_PROVIDED INFORMATION_:
>>>>>
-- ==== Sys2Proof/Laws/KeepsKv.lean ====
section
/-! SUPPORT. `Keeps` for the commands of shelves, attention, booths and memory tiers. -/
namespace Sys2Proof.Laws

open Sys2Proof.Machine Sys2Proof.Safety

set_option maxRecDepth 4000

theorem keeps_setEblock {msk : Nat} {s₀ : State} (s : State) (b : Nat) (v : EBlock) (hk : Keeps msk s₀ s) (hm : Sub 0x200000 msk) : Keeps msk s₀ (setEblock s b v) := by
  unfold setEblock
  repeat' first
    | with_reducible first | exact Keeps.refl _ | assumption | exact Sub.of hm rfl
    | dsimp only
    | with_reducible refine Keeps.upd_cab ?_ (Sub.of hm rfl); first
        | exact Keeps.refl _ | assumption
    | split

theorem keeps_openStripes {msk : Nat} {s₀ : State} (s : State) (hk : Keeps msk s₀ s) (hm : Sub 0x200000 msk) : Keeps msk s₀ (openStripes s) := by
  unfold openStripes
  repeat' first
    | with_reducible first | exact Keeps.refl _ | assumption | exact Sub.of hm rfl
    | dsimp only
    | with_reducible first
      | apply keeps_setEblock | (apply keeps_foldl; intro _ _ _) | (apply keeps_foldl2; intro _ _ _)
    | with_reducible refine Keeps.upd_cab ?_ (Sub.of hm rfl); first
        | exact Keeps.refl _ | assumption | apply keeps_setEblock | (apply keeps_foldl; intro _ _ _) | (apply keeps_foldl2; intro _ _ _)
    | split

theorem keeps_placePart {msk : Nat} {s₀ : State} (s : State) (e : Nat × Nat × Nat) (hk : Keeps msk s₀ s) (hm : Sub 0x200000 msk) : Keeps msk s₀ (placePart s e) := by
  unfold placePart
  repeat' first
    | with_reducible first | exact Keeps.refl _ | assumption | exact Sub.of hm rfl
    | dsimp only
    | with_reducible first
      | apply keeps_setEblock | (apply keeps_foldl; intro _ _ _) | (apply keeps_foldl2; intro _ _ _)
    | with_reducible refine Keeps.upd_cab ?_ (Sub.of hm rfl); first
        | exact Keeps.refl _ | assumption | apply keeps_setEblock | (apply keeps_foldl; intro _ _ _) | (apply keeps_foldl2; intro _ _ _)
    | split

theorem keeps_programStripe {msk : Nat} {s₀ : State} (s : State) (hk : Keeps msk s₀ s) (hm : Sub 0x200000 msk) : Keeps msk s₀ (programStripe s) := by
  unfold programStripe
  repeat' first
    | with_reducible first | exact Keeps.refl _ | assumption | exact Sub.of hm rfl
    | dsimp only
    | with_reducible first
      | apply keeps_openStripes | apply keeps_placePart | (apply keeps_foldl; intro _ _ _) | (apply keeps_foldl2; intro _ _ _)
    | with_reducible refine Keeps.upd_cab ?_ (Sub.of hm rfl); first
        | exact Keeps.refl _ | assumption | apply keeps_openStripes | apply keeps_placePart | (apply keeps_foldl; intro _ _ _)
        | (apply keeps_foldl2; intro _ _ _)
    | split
<<<<<
_DESCRIPTION OF THE TASK_:
Please set down each line of the records exactly as given.

_RESULT FOR THIS EXERCISE_:
-- ==== Sys2Proof/Laws/KeepsKv.lean ====
section
/-! SUPPORT. `Keeps` for the commands of shelves, attention, booths and memory tiers. -/
namespace Sys2Proof.Laws

open Sys2Proof.Machine Sys2Proof.Safety

set_option maxRecDepth 4000

theorem keeps_setEblock {msk : Nat} {s₀ : State} (s : State) (b : Nat) (v : EBlock) (hk : Keeps msk s₀ s) (hm : Sub 0x200000 msk) : Keeps msk s₀ (setEblock s b v) := by
  unfold setEblock
  repeat' first
    | with_reducible first | exact Keeps.refl _ | assumption | exact Sub.of hm rfl
    | dsimp only
    | with_reducible refine Keeps.upd_cab ?_ (Sub.of hm rfl); first
        | exact Keeps.refl _ | assumption
    | split

theorem keeps_openStripes {msk : Nat} {s₀ : State} (s : State) (hk : Keeps msk s₀ s) (hm : Sub 0x200000 msk) : Keeps msk s₀ (openStripes s) := by
  unfold openStripes
  repeat' first
    | with_reducible first | exact Keeps.refl _ | assumption | exact Sub.of hm rfl
    | dsimp only
    | with_reducible first
      | apply keeps_setEblock | (apply keeps_foldl; intro _ _ _) | (apply keeps_foldl2; intro _ _ _)
    | with_reducible refine Keeps.upd_cab ?_ (Sub.of hm rfl); first
        | exact Keeps.refl _ | assumption | apply keeps_setEblock | (apply keeps_foldl; intro _ _ _) | (apply keeps_foldl2; intro _ _ _)
    | split

theorem keeps_placePart {msk : Nat} {s₀ : State} (s : State) (e : Nat × Nat × Nat) (hk : Keeps msk s₀ s) (hm : Sub 0x200000 msk) : Keeps msk s₀ (placePart s e) := by
  unfold placePart
  repeat' first
    | with_reducible first | exact Keeps.refl _ | assumption | exact Sub.of hm rfl
    | dsimp only
    | with_reducible first
      | apply keeps_setEblock | (apply keeps_foldl; intro _ _ _) | (apply keeps_foldl2; intro _ _ _)
    | with_reducible refine Keeps.upd_cab ?_ (Sub.of hm rfl); first
        | exact Keeps.refl _ | assumption | apply keeps_setEblock | (apply keeps_foldl; intro _ _ _) | (apply keeps_foldl2; intro _ _ _)
    | split

theorem keeps_programStripe {msk : Nat} {s₀ : State} (s : State) (hk : Keeps msk s₀ s) (hm : Sub 0x200000 msk) : Keeps msk s₀ (programStripe s) := by
  unfold programStripe
  repeat' first
    | with_reducible first | exact Keeps.refl _ | assumption | exact Sub.of hm rfl
    | dsimp only
    | with_reducible first
      | apply keeps_openStripes | apply keeps_placePart | (apply keeps_foldl; intro _ _ _) | (apply keeps_foldl2; intro _ _ _)
    | with_reducible refine Keeps.upd_cab ?_ (Sub.of hm rfl); first
        | exact Keeps.refl _ | assumption | apply keeps_openStripes | apply keeps_placePart | (apply keeps_foldl; intro _ _ _)
        | (apply keeps_foldl2; intro _ _ _)
    | split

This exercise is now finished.